To tell you the truth, I knew it existed, but I needed it explained to me in a way since I wasn’t diagnosed with the same lymphoma, but with a particular one considered to have a higher treatment success rate. I had every reason to be full of positivity.

And of course, knowing my uncle had been through it all before made it feel like I would confide in him.

2. In one sentence, what was the first thought or reaction when your doctor told you the news?

Jessica: My hair…

Lea: Actually, I read the news on the doctor’s lips, while isolated in the imaging room. ‘’Tumor’’ used to be a big word, but right then I knew it was never going to be the same.

So, to describe it in a symbol, it’s the “no voice input button” on the keyboard.

3. No parent wants to hear their child has cancer and no doubt it’s even harder when the person fighting it is that young. How did your parents react/cope during this period?

Jessica: My parents dealt perfectly with the news and succeeded to hide their concerns and worries. They both took amazing care of me, but made sure not to suffocate me.

Lea: No one is ever prepared to hear that their child has a life-threatening illness. At the very least, they knew major changes will occur. They did the very best to give me strength and help me overcome this challenge in the best conditions.

4. What were the best and worst things anyone said or did for you during this period?

Jessica: Turning my chemo room to a very safe and familiar environment where a friend sang and played the guitar, and another held me to sleep (since it was impossible to lay my head while wearing the heavy scalp).

The worst thing that has been said to me was: “How would you know what fun really means? You spend your days sleeping” I took it very badly and actually couldn’t sleep at all that night..

Lea: The best thing I was told during this period was by a colleague that I once randomly saw in a pub: ‘Lea, I love your new style! Did you shave your head for a cause?’ I have plenty of other stories..

As for the worst thing done, it was having a person smoke right next to me. It was a sign of major disrespect.

5. How did you deal with the hair loss resulting from chemo? 

Jessica: I didn’t have to. I used the scalp cooling system: a scalp cap with a temperature of -6 degrees that prevents or lowers hair loss.

The scalp experience honestly made my chemo sessions harder, I kept feeling sick because of the difference of temperatures between my body and my head. But the results were amazing – I kept all of my hair!

Lea: I was put in touch with a Hodgkin’s disease survivor, who was a great inspiration. She encouraged me to shave my head early on as it is less traumatic when the hair begins to fall.

It was hard for my parents, which is why I bought a wig to comfort them. But with time, they got used to the turban/hat idea and agreed that wearing colorful headwear made me look glamorous. I felt more comfortable and natural.

It wasn’t always easy to find different styles of turbans in Lebanon, so I would order them online (from London and the US). I learned how to tie a turban through Youtube with Ascia Akf. I think it’s one of the simplest and most flattering turban styles.

6. How did you manage to juggle work during your treatment?

Jessica: Being a freelancer made it much easier for me.
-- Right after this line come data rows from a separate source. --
-- ==== Sys2Proof/Machine/State.lean ====
section
/-! DEFINITION. The state of the whole package as plain data: the part, time, every register, and every queue, table,
buffer and hidden mode the manual gives its blocks; the reasons a command can stop; the state after reset. -/

namespace Sys2Proof.Machine

/-- Raised when the model itself would leave the manual's machine. No command of this model raises one: every row of the
command table has an effect in the manual. It is kept because the host's interface asks for a fault type. Safe. -/
inductive Fault where
  /-- Never raised. -/
  | unreachable
  deriving DecidableEq, Repr

/-- Why a command is not run. -/
inductive Refusal where
  /-- Raised by an arm that has no meaning yet. Safe: the machine stops. -/
  | notModelled (mnemonic : String)
  /-- Raised for a term no sender can send: one that `Sys2Proof.Instr.wellFormed` rejects. Safe: the machine stops. -/
  | illFormed
  deriving DecidableEq, Repr

/-! ## Scene time (R23 to R51) -/

/-- TS_STATUS.STATE (R31). -/
inductive TsMode where
  | free | acquiring | locked | holdover | slewing | host
  deriving DecidableEq, Repr

/-- The scene-time unit. Positions are numbers of phase units: count × 65,536 + phase. -/
structure SceneTime where
  mode : TsMode
  /-- Position at the last boundary, always a whole count (R24). -/
  base : Nat
  /-- Timebase time of that boundary, in ns since cold reset. -/
  baseAt : Rat
  /-- The position never reads below this (R23; also the hold of a negative STEP, R35). -/
  floor : Nat
  /-- The period estimate P in ns (R30). -/
  period : Rat
  /-- Length of the interval being generated, in ns (R32). -/
  ival : Rat
  /-- Remaining correction C in phase units (R35). -/
  corr : Int
  /-- Accepted intervals in ns, newest first, at most 64 (R30). -/
  intervals : List Nat
  /-- Capture time of the last accepted edge of the selected source, from which the next interval is measured. -/
  lastEdge : Option Nat
  /-- The same, kept over a loss of the reference and a sleep, for the minimum period (R28). -/
  lastAccepted : Option Nat
  /-- Edges passed since the last divided edge (R26). -/
  divCount : Nat
  /-- TS_SOURCE of the source that still gives the boundaries while ACQUIRING; none in holdover (R30). -/
  prevSrc : Option W32
  /-- HOLD_CAUSE (R51). -/
  holdCause : Nat
  everLocked : Bool
  loadPending : Bool
  /-- The count that the waiting load writes (R38). -/
  loadVal : Nat
  loadRefused : Bool
  srcRefused : Bool
  aonTimebase : Bool
  /-- Edges of the previous source passed since its last divided edge. -/
  prevDiv : Nat
  /-- While ACQUIRING, the period of the previous source or of the holdover that gives the boundaries (R30). -/
  prevPeriod : Rat
  /-- Accepted intervals of the previous source, newest first, at most 64 (R30). -/
  prevIntervals : List Nat
  /-- Capture time of the last accepted edge of the previous source. -/
  prevEdge : Option Nat
  /-- Phase units the current slewing interval absorbs (R35). -/
  slewAbs : Int
  /-- A slew ended in LOCKED and no edge has been accepted since (R35). -/
  slewEnd : Bool
  deriving DecidableEq, Repr

/-! ## Records (R144) -/

/-- An event record before its sequence number and phase bit are assigned. -/
structure Rec where
  hoop : Nat
  eq : Nat
  ty : Nat
  fault : Bool
  forwarded : Bool
  stamp : Nat
  source : Nat
  context : Nat
  payload : Payload
  /-- Time it reached its sequencer or trigger unit, in ns. -/
  arrived : Nat
  /-- False for a stage result that goes to the trigger units only (R52). -/
  toHost : Bool
  /-- The commit-table entry that holds it until it is written or dropped: partition and unit (R20). -/
  entry : Option (Nat × Nat) := none
  deriving DecidableEq, Repr

/-! ## Trigger units and prickings (R52 to R82) -/

/-- One entry of the rule store with its running state (R54, R56). -/
structure Rule where
  bits : RuleBits
  enabled : Bool
  /-- 0 IDLE, 1 ARMED, 2 HELD (R56). -/
  state : Nat
  armStamp : Nat
  armCtx : Nat
  /-- Arm deadline as a position; none without ARM_TIMEOUT (R60). -/
  deadline : Option Nat
  refractoryEnd : Nat
  suppressed : Nat
  /-- Objects this ARM moves, by object key, and the ARM's own number, which its moves carry (R60, R69). -/
  armObjs : List Nat
  armId : Nat
  deriving DecidableEq, Repr

/-- A waiting FIRE or APPEND (R67). -/
structure PendFire where
  hoop : Nat
  cq : Nat
  cmds : List Line
  /-- The position at which the wait began (R67). -/
  since : Nat
  /-- The record to post when it drops: rule, cause, stamp, event queue, engine, entry, value, context. -/
  drop : Rec
  /-- The TRIGGER_FIRED record of the FIRE, posted with it (R67). -/
  fired : Option Rec
  unit : Option Nat
  deriving DecidableEq, Repr

/-- One trigger unit: its input queue and the record it is offering (R57, R58). -/
structure TrigUnit where
  inq : List Rec
  cur : Option Rec
  next : Nat
  /-- The time since which the input queue is full (R58). -/
  fullAt : Option Nat
  deriving DecidableEq, Repr

/-- A running pricking engine (R74, R75): entries read at its enable, and the next target. -/
structure Prick where
  entries : List (BitVec 256)
  lap : Nat
  entry : Nat
  done : Bool
  refused : Bool
  /-- The table that its enable pinned (R81). -/
  table : Option Nat
  deriving DecidableEq, Repr

/-! ## The root of trust (R513 to R545) -/

/-- ROT_STATE (R542). -/
inductive RotMode where
  | selfTest | operational | softError | criticalError
  deriving DecidableEq, Repr

/-- A sealed package that a hoop holds (R528, R535): its objects by key and generation. -/
structure Package where
  id : Nat
  nobj : Nat
  stamp : Nat
  ownerKey : BitVec 384
  patterns : BitVec 384
  weights : BitVec 384
  objs : List (Nat × Nat)
  deriving DecidableEq, Repr

/-- What the root of trust measures of one hoop (R535, R536). -/
structure HoopSec where
  mr : BitVec 384
  extends_ : Nat
  pkgs : List Package
  deriving DecidableEq, Repr

/-- A firmware image: slot (R534), SVN, version, measured digest. -/
structure FwImage where
  slot : Nat
  svn : Nat
  version : Nat
  digest : BitVec 384
  deriving DecidableEq, Repr

/-- The last answer on the SPDM responder (R537). -/
inductive SpdmAnswer where
  | none | error | version | capabilities | algorithms
  | digests (d : BitVec 384)
  | certificate (chain : List Byte)
  | challenge (sig : BitVec 768)
  | measurements (entries : List Byte)
  | keyExchange (sig : BitVec 768)
  | finish | ended | keyed | unauthorised
  deriving DecidableEq, Repr

/-- The root of trust outside its mailbox registers. -/
structure RoT where
  mode : RotMode
  coKey : Option (List Byte)
  /-- The challenge that the next CO_AUTH serves; the time at which the Crypto Officer was authenticated; failed attempts in a
  row, and the time of the third (R516). -/
  challenge : Option (BitVec 384)
  coAuth : Option Nat
  coFails : Nat
  coHold : Option Nat
  zeroised : Bool
  sealCert : Bool
  debugUsed : Bool
  /-- FUSE_STATE (R536). -/
  fuse : W32
  /-- Image in each slot, controller × 4 + slot, and the slot that each controller runs (R524). -/
  slots : SMap (Option FwImage)
  /-- Stack 1's mirror of the slots (R226). -/
  mirror : SMap (Option FwImage)
  running : SMap (Option FwImage)
  hoops : SMap HoopSec
  /-- Time of the entry to SOFT_ERROR, and re-tests passed since (R542). -/
  softSince : Nat
  retests : Nat
  /-- DRBG requests made so far; the request that gave each memory key (index 16 the device's own), 0 where it is erased. -/
  drbg : Nat
  memKeys : SMap Nat
  /-- SPDM session: 0 none, 1 after KEY_EXCHANGE, 2 after FINISH; the last answer; the IDE streams keyed. -/
  session : Nat
  answer : SpdmAnswer
  ide : List Nat
  /-- The TAP instruction in force (R532): 0 BYPASS, 1 IDCODE, 2 SAMPLE/PRELOAD, 3 another. -/
  jtag : Nat
  deriving DecidableEq, Repr

/-! ## Commands, queues and events (R118 to R158) -/

/-- A fetched command (R126). -/
structure Cmd where
  hoop : Nat
  cq : Nat
  pos : Nat
  bits : Line
  deriving DecidableEq, Repr

/-- STATE of HOOP_TABLE (R119). -/
inductive HoopPhase where
  | absent | ready | resetting | scrubbing
  deriving DecidableEq, Repr

/-- One hoop's own state outside its registers. -/
structure Hoop where
  phase : HoopPhase
  seq : Nat
  /-- Records held by the sequencer for 256 cycles, in arrival order (R45). -/
  held : List Rec
  /-- 4 KiB units of the hoop's DRAM still to be zero-filled by scrubbing (R539). -/
  scrubUnits : Nat
  /-- A reset that has been requested also resets the assignable pages that the hoop owns (R151, R153). -/
  resetPages : Bool
  deriving DecidableEq, Repr

/-- CQ_STATUS.STATE as far as it is not computed from the positions and the head (R157). -/
inductive CqMode where
  | disabled | running | halted | stopping | preempted
  deriving DecidableEq, Repr

/-- A command queue (R120): positions are modulo 2^32. -/
structure Cq where
  mode : CqMode
  tail : Nat
  read : Nat
  done : Nat
  /-- The fetched command that has not begun, and the position at which it became the head (R125, R398). -/
  head : Option Cmd
  headSince : Nat
  /-- A refusal of budget delayed the head's begin (R217). -/
  headDelayed : Bool
  /-- Outputs of the head whose T3 allocation the budget has refused, each counted once (R216). -/
  t3Refused : List Nat
  /-- Positions from DONE on that are passed over (R417), committed or ended under R235 (R416), and those that otherwise ended without
  committing: a kill fetches these again. -/
  marks : List Nat
  ended : List Nat
  failed : Nat
  preemptGen : Nat
  tailRefused : Bool
  appendFull : Bool
  cfgRefused : Bool
  /-- Time and stamp at which a FENCE at the head took its set of commits (R134). -/
  fenceAt : Option (Nat × Nat)
  /-- Segments made for the head's SEGMENT bindings: first slot and object key (R278, R458). -/
  segs : List (Nat × Nat)
  /-- The fetch of the next entry of a host ring has been asked of the PCIE regulator (R411, R412). -/
  asked : Bool := false
  deriving DecidableEq, Repr

/-- An event queue (R141 to R149). -/
structure Eq where
  en : Bool
  head : Nat
  tail : Nat
  armed : Bool
  loss : Bool
  cfgRefused : Bool
  headRefused : Bool
  /-- Stamps of the records between HEAD and TAIL, oldest first. -/
  pendStamps : List Nat
  /-- Command records that wait for room under STALL, with the commit-table entry each keeps (R20, R143). -/
  held : List (BitVec 512 × Option (Nat × Nat))
  deriving DecidableEq, Repr

/-! ## Objects (R159 to R202) -/

/-- State of one tile's check entry (R173). -/
inductive TileState where
  | unwritten | valid | poisoned
  deriving DecidableEq, Repr

/-- One check-plane entry (R173). -/
structure Tile where
  st : TileState
  crc : W32
  deriving DecidableEq, Repr

/-- One object-table entry with the object's content (R159 to R163). -/
structure Obj where
  used : Bool
  gen : Nat
  kind : Nat
  tier : Nat
  loc : Nat
  homed : Bool
  sealed : Bool
  compressed : Bool
  ctxState : Bool
  size : Nat
  /-- Age stamp as a position. -/
  age : Nat
  pins : Nat
  aux : Nat
  /-- Stacks its T3 allocation lies on, as a mask (R205). -/
  place : Nat
  /-- STEPS carried since the object was first allocated, for a RECURRENT_STATE object (R351). -/
  steps : Nat
  data : SMap Byte
  tileDflt : Tile
  tiles : SMap Tile
  deriving DecidableEq, Repr

/-- Who holds an allocation or a reservation: a command, a move, or none any longer. -/
inductive Holder where
  | cmd (id : Nat)
  | move (id : Nat)
  | seal (hoop : Nat)
  | camera (pipe : Nat)
  /-- The head of a queue, by hoop × 64 + queue, whose reservations are still being sought (R284). -/
  | head (cq : Nat)
  /-- The restore of a context, for which room that a spill freed is kept (R244). -/
  | ctx (i : Nat)
  deriving DecidableEq, Repr
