def State.tsNominal (s : State) : Rat := ((s.reg R.TS_NOMINAL_PERIOD).toNat : Rat)

/-- The period estimate P: TS_NOMINAL_PERIOD before the selected source's first lock (R30). [DEDUCED, log entry 9; DESIGN CHOICE, log entry 121] -/
def State.estP (s : State) : Rat := if s.ts.everLocked then s.ts.period else s.tsNominal

/-- The stitch count now. -/
def State.count (s : State) : Nat := s.pos / 65536

/-- The phase now. -/
def State.phase (s : State) : Nat := s.pos % 65536

/-- An operation of the device's blocks: it leaves the part, the clock, the scene-time unit's state and the waiting
commands as they are. Scene time moves only by the commands of its own family. -/
def dev (f : State → State) (s : State) : State :=
  { f s with part := s.part, now := s.now, sub := s.sub, ts := s.ts, pending := s.pending }

/-- What a command answers. -/
abbrev Out := Host.Outcome State Fault Refusal

/-- A command of the device's blocks always has an effect, or none, and the machine goes on. -/
def run (f : State → State) (s : State) : Out := .next (dev f s)

/-- A command that may move scene time or the clock: it leaves the part and the waiting commands as they are. [DESIGN CHOICE, log entry 5] -/
def runTime (f : State → State) (s : State) : Out := .next { f s with part := s.part, pending := s.pending }

/-- A command whose operands the table's row cannot carry is refused. [DESIGN CHOICE, log entry 6] -/
def runIf (ok : Bool) (f : State → State) (s : State) : Out := if ok then run f s else .refused .illFormed

/-- The domains a power state powers (R13, R554). During boot and in OFF no window is reached; on the way out of DOZE the I/O
main domain has stayed powered; an entry that began in DOZE finds the compute domain off. [DEDUCED, log entry 22] -/
def State.domainOn (s : State) : Domain → Bool
  | .aon => decide (s.pm.mode ≠ .off)
  | .ioMain => decide (s.pm.mode = .active ∨ s.pm.mode = .idle ∨ s.pm.mode = .entering ∨ s.pm.mode = .doze ∨ (s.pm.mode = .exiting ∧ s.pm.exitFrom = .doze))
  | .compute => decide (s.pm.mode = .active ∨ s.pm.mode = .idle ∨ (s.pm.mode = .entering ∧ s.pm.exitFrom ≠ .doze))

/-- An event inside a domain, which cannot happen while the domain is off. [DESIGN CHOICE, log entry 6] -/
def runIn (d : Domain) (f : State → State) (s : State) : Out := run (fun s => if s.domainOn d then f s else s) s

/-- STATE of a block's page (R96, R103). -/
def State.blkState (s : State) (page : Nat) : Nat := fld (s.reg (R.BLOCK_STATE page)) 0 3

/-- Is the block ON? -/
def State.isOn (s : State) (b : Blk) (i : Nat) : Bool := decide (s.blkState (pageOf b i) = 2)

/-- Is the unit present and not FENCED? -/
def State.live (s : State) (b : Blk) (i : Nat) : Bool :=
  present s.part b i && !decide (s.blkState (pageOf b i) = 5)

/-! ## Bandwidth regulators (R411 to R413) -/

/-- Capacity of a resource in MB/s, which regulates a hoop without a bucket while the cap scales (R411, R412); that of a DRAM
stack follows the memory level in force (R550). -/
def State.resCapacity (s : State) (r : Nat) : Nat :=
  if r = 0 then (if s.pm.memForce = 0 then 1000000 else if s.pm.memForce = 1 then 800000 else 400000) * ((List.range 6).filter fun i => s.live .dramStack i).length
  else if r = 1 then 80000 * ((List.range 2).filter fun i => s.live .skein i).length
  else if r = 2 then 128000
  else 100000 * ((List.range 8).filter fun i => s.live .link i).length

/-- Rate in force, before CAP_SCALE, of hoop `h` on resource `r` in MB/s (R412). -/
def State.rateOf (s : State) (h r : Nat) : Nat :=
  let v := (s.reg (R.REG_RATE r h)).toNat
  if v = 2 ^ 32 - 1 then s.resCapacity r else v

/-- Has the hoop no bucket on the resource (R412)? [DEDUCED, log entry 100] -/
def State.noBucket (s : State) (h r : Nat) : Bool :=
  decide ((s.reg (R.REG_RATE r h)).toNat = 2 ^ 32 - 1 ∧ 256 ≤ (s.reg R.SCH_CAP_SCALE).toNat)

/-- A bucket with its tokens risen up to now, at most to BURST, at which they stand where the hoop has no bucket (R412). [DEDUCED, log entry 100] -/
def State.bucket (s : State) (h r : Nat) : Bucket :=
  let b := mget Bucket.dflt s.buckets (h * 4 + r)
  let num := b.frac + s.rateOf h r * (s.reg R.SCH_CAP_SCALE).toNat * (s.now - b.at_)
  let burst : Int := (s.reg (R.REG_BURST r h)).toNat * 1024
  let t : Int := b.tokens + (num / 256000 : Nat)
  if s.noBucket h r = true ∨ burst ≤ t then { b with tokens := burst, frac := 0, at_ := s.now } else { b with tokens := t, frac := num % 256000, at_ := s.now }

/-- Store a bucket. -/
def State.setBucket (s : State) (h r : Nat) (b : Bucket) : State := { s with buckets := mset Bucket.dflt s.buckets (h * 4 + r) b }

/-- Every bucket is brought up to now, before what it rises by changes (R412). [DEDUCED, log entry 100] -/
def State.accrue (s : State) : State := (List.range 64).foldl (fun (s : State) k => s.setBucket (k / 4) (k % 4) (s.bucket (k / 4) (k % 4))) s

/-- The memory level that is to be in force (R550, R552); while another one is, the level changes and DRAM requests wait. -/
def State.memDue (s : State) : Nat := min 2 (fld (s.reg R.PM_MEM_LEVEL) 0 2 + s.pm.memDown)
def State.portHeld (s : State) (r : Nat) : Bool := decide (r = 0 ∧ s.pm.memForce ≠ s.memDue)

/-- Weight of a hoop at a resource (R413). -/
def State.weight (s : State) (r h : Nat) : Nat := (s.reg (R.REG_WEIGHT r h)).toNat

/-- Has the hoop tokens at resource `r`, a RATE other than 0, and does the port take requests (R412, R550)? -/
def State.mayIssue (s : State) (r h : Nat) : Bool :=
  (s.noBucket h r || (decide (0 ≤ (s.bucket h r).tokens) && decide (s.rateOf h r ≠ 0))) && !s.portHeld r

/-- Has the hoop a request waiting at the port of resource `r`, with tokens (R413)? -/
def State.portAsks (s : State) (r h : Nat) : Bool := !(s.bucket h r).waiting.isEmpty && s.mayIssue r h

/-- A transfer of `n` bytes for hoop `h` crosses resource `r` in requests of at most 4,096 bytes (R411, R412). Those that have tokens while nothing
else asks at the port are issued and the tokens fall; the rest are held, and issued one by one by TOKEN_ISSUE; `f` is what waits for them. Every
transfer counts in the period's telemetry (R596). [DEDUCED, log entry 46] -/
def State.draw (s : State) (h r n : Nat) (f : DrawFor) : State :=
  let s : State := { s with svc := { s.svc with drawn := mset 0 s.svc.drawn (h * 4 + r) (mget 0 s.svc.drawn (h * 4 + r) + n) } }
  let b := s.bucket h r
  let now_ : Nat :=
    if !s.mayIssue r h || !b.waiting.isEmpty || (List.range 16).any fun g => s.portAsks r g then 0
    else if s.noBucket h r then n else min n (4096 * (b.tokens.toNat / 4096 + 1))
  if n = 0 ∨ (s.noBucket h r = true ∧ now_ = n) then s
  else s.setBucket h r { b with tokens := if s.noBucket h r then b.tokens else b.tokens - now_,
                                waiting := b.waiting ++ (if now_ < n then [(n - now_, s.now, f)] else []) }

/-- Is a request held that `f` waits for (R412)? -/
def State.drawHeld (s : State) (f : DrawFor) : Bool := s.buckets.any fun e => e.2.waiting.any fun x => decide (x.2.2 = f)

/-- What waited for requests is over: they are asked for no longer. -/
def State.cancelDraws (s : State) (p : DrawFor → Bool) : State :=
  { s with buckets := s.buckets.foldl (fun m e => mset Bucket.dflt m e.1 { e.2 with waiting := e.2.waiting.filter fun x => !p x.2.2 }) [] }

/-! ## Messages to peers (R435, R444) -/

/-- The one link that carries traffic to a peer: the UP one (R428). -/
def State.upLink (s : State) (p : Nat) : Option Nat :=
  (List.range 8).find? fun n => let l := mget Link.dflt s.links n; decide (l.mode = .up) && l.peerValid && decide (l.peer = p)

/-- Credit class of a message type: 0 REQ, 1 RSP, 2 NOTICE (R438). -/
def msgClass (ty : Nat) : Nat := if ty ≤ 2 then 0 else if ty ≤ 5 then 1 else 2

/-- Flits a message of `bytes` bytes takes, at 240 bytes of payload each (R429). -/
def flitsOf (bytes : Nat) : Nat := ceilDiv bytes 240

/-- What a pass over the unacknowledged messages has done: the link, the messages, bytes sent, bytes stored, blocked classes. -/
structure TxPass where
  link : Link
  msgs : List LinkMsg
  sent : Nat
  stored : Nat
  blocked : List Nat
  /-- CTR at which a new key has to be taken, and the keys taken (R433). -/
  limit : Nat
  rekeys : Nat
  deriving DecidableEq, Repr

/-- A rekey (R433): the next epoch, and CTR 0 for the next message; the peer's new key applies from its first message whose CTR is 0. [DEDUCED, log entry 56] -/
def Link.rekey (l : Link) : Link := { l with epoch := (l.epoch + 1) % 2 ^ 31, txCtr := 0, rxNew := true }

/-- One message of the pass: it goes out when no earlier one of its class waits, its class has the credits (R431), the replay
buffer of 1,024 flits has room (R430) and the store of 16 MiB holds it (R435), under a new key where CTR has come to its limit (R433). -/
def TxPass.next (x : TxPass) (m : LinkMsg) : TxPass :=
  let c := msgClass m.ty
  let n := flitsOf m.bytes
  let have_ := (x.link.credits[c]?).getD 0
  if m.sent then { x with msgs := x.msgs ++ [m], stored := x.stored + m.bytes }
  else if x.blocked.contains c = false ∧ n ≤ have_ ∧ (x.link.txSeq + 4096 - x.link.ackSeq) % 4096 + n ≤ 1024 ∧ x.stored + m.bytes ≤ 2 ^ 24 then
    let l := if x.limit ≤ x.link.txCtr then x.link.rekey else x.link
    { x with
      link := { l with credits := l.credits.set c (have_ - n), txSeq := (l.txSeq + n) % 4096, txCtr := l.txCtr + 1 },
      rekeys := x.rekeys + (if x.limit ≤ x.link.txCtr then 1 else 0),
      msgs := x.msgs ++ [{ m with sent := true }], sent := x.sent + m.bytes, stored := x.stored + m.bytes }
  else { x with msgs := x.msgs ++ [m], blocked := x.blocked ++ [c], stored := x.stored + m.bytes }

/-- Send what can be sent to a peer on its UP link: nothing until both sides know what the other has delivered (R435). [DEDUCED, log entries 57, 101] -/
def State.transmit (s : State) (p : Nat) : State :=
  match s.upLink p with
  | none => s
  | some n =>
    let x := mget Session.dflt s.sessions p
    if x.resync then s
    else
      let r := x.unacked.foldl TxPass.next ⟨mget Link.dflt s.links n, [], 0, 0, [], 2 ^ (s.force (R.LK_REKEY_LOG2 n)).toNat, 0⟩
      let s := ({ s with links := mset Link.dflt s.links n r.link, sessions := mset Session.dflt s.sessions p { x with unacked := r.msgs } }).addPieces (R.LK_TX_MB n) 1000000 r.sent
      if r.rekeys = 0 then s else (s.addReg (R.LK_REKEY_COUNT n) r.rekeys).setReg (R.LK_KEY_EPOCH n) (w32 r.link.epoch)

/-- A message goes out to a peer: it takes the session's next DSEQ and is kept until acknowledged (R435). -/
def State.launch (s : State) (p : Nat) (m : LinkMsg) : State :=
  let x := mget Session.dflt s.sessions p
  ({ s with sessions := mset Session.dflt s.sessions p { x with txDseq := x.txDseq + 1, unacked := x.unacked ++ [{ m with dseq := x.txDseq }] } }).transmit p

/-- Send a message to a peer, once the LINK regulator of its hoop has issued its bytes (R411, R412); a forwarded record draws none (R414). -/
def State.sendMsg (s : State) (p : Nat) (m : LinkMsg) : State :=
  let x := mget Session.dflt s.sessions p
  let f := DrawFor.msg p x.tickets
  let m := { m with sentAt := s.now }
  let s := if m.ty = 9 then s else s.draw m.hoop 3 m.bytes f
  if s.drawHeld f then { s with sessions := mset Session.dflt s.sessions p { x with queued := x.queued ++ [(x.tickets, m)], tickets := x.tickets + 1 } }
  else s.launch p m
After my chemo session, I rested for 3-4 days and recharged my energy to complete the work I had before the next session.

Lea: I am blessed to have been able to keep my daily routine as close to normal as possible. I was able to incorporate my chemotherapy within my work schedule.

My life didn’t really change other than not being able to do several sports activities or traveling. Maybe I wasn’t as energetic as I would have liked to be, but I managed. It was an expected part of the recovery process: the fatigue from chemotherapy was going to get better over time, the hair was going to grow back and the fear of recurrence was going to subside with the passing of the months.

I kept busy going out with friends, dancing, jogging and getting on with my life again. I knew that soon enough my life was going to get back to normal. If not the old normal, then for sure a new one and my life will resume, despite cancer and beyond it, so why put my life on hold?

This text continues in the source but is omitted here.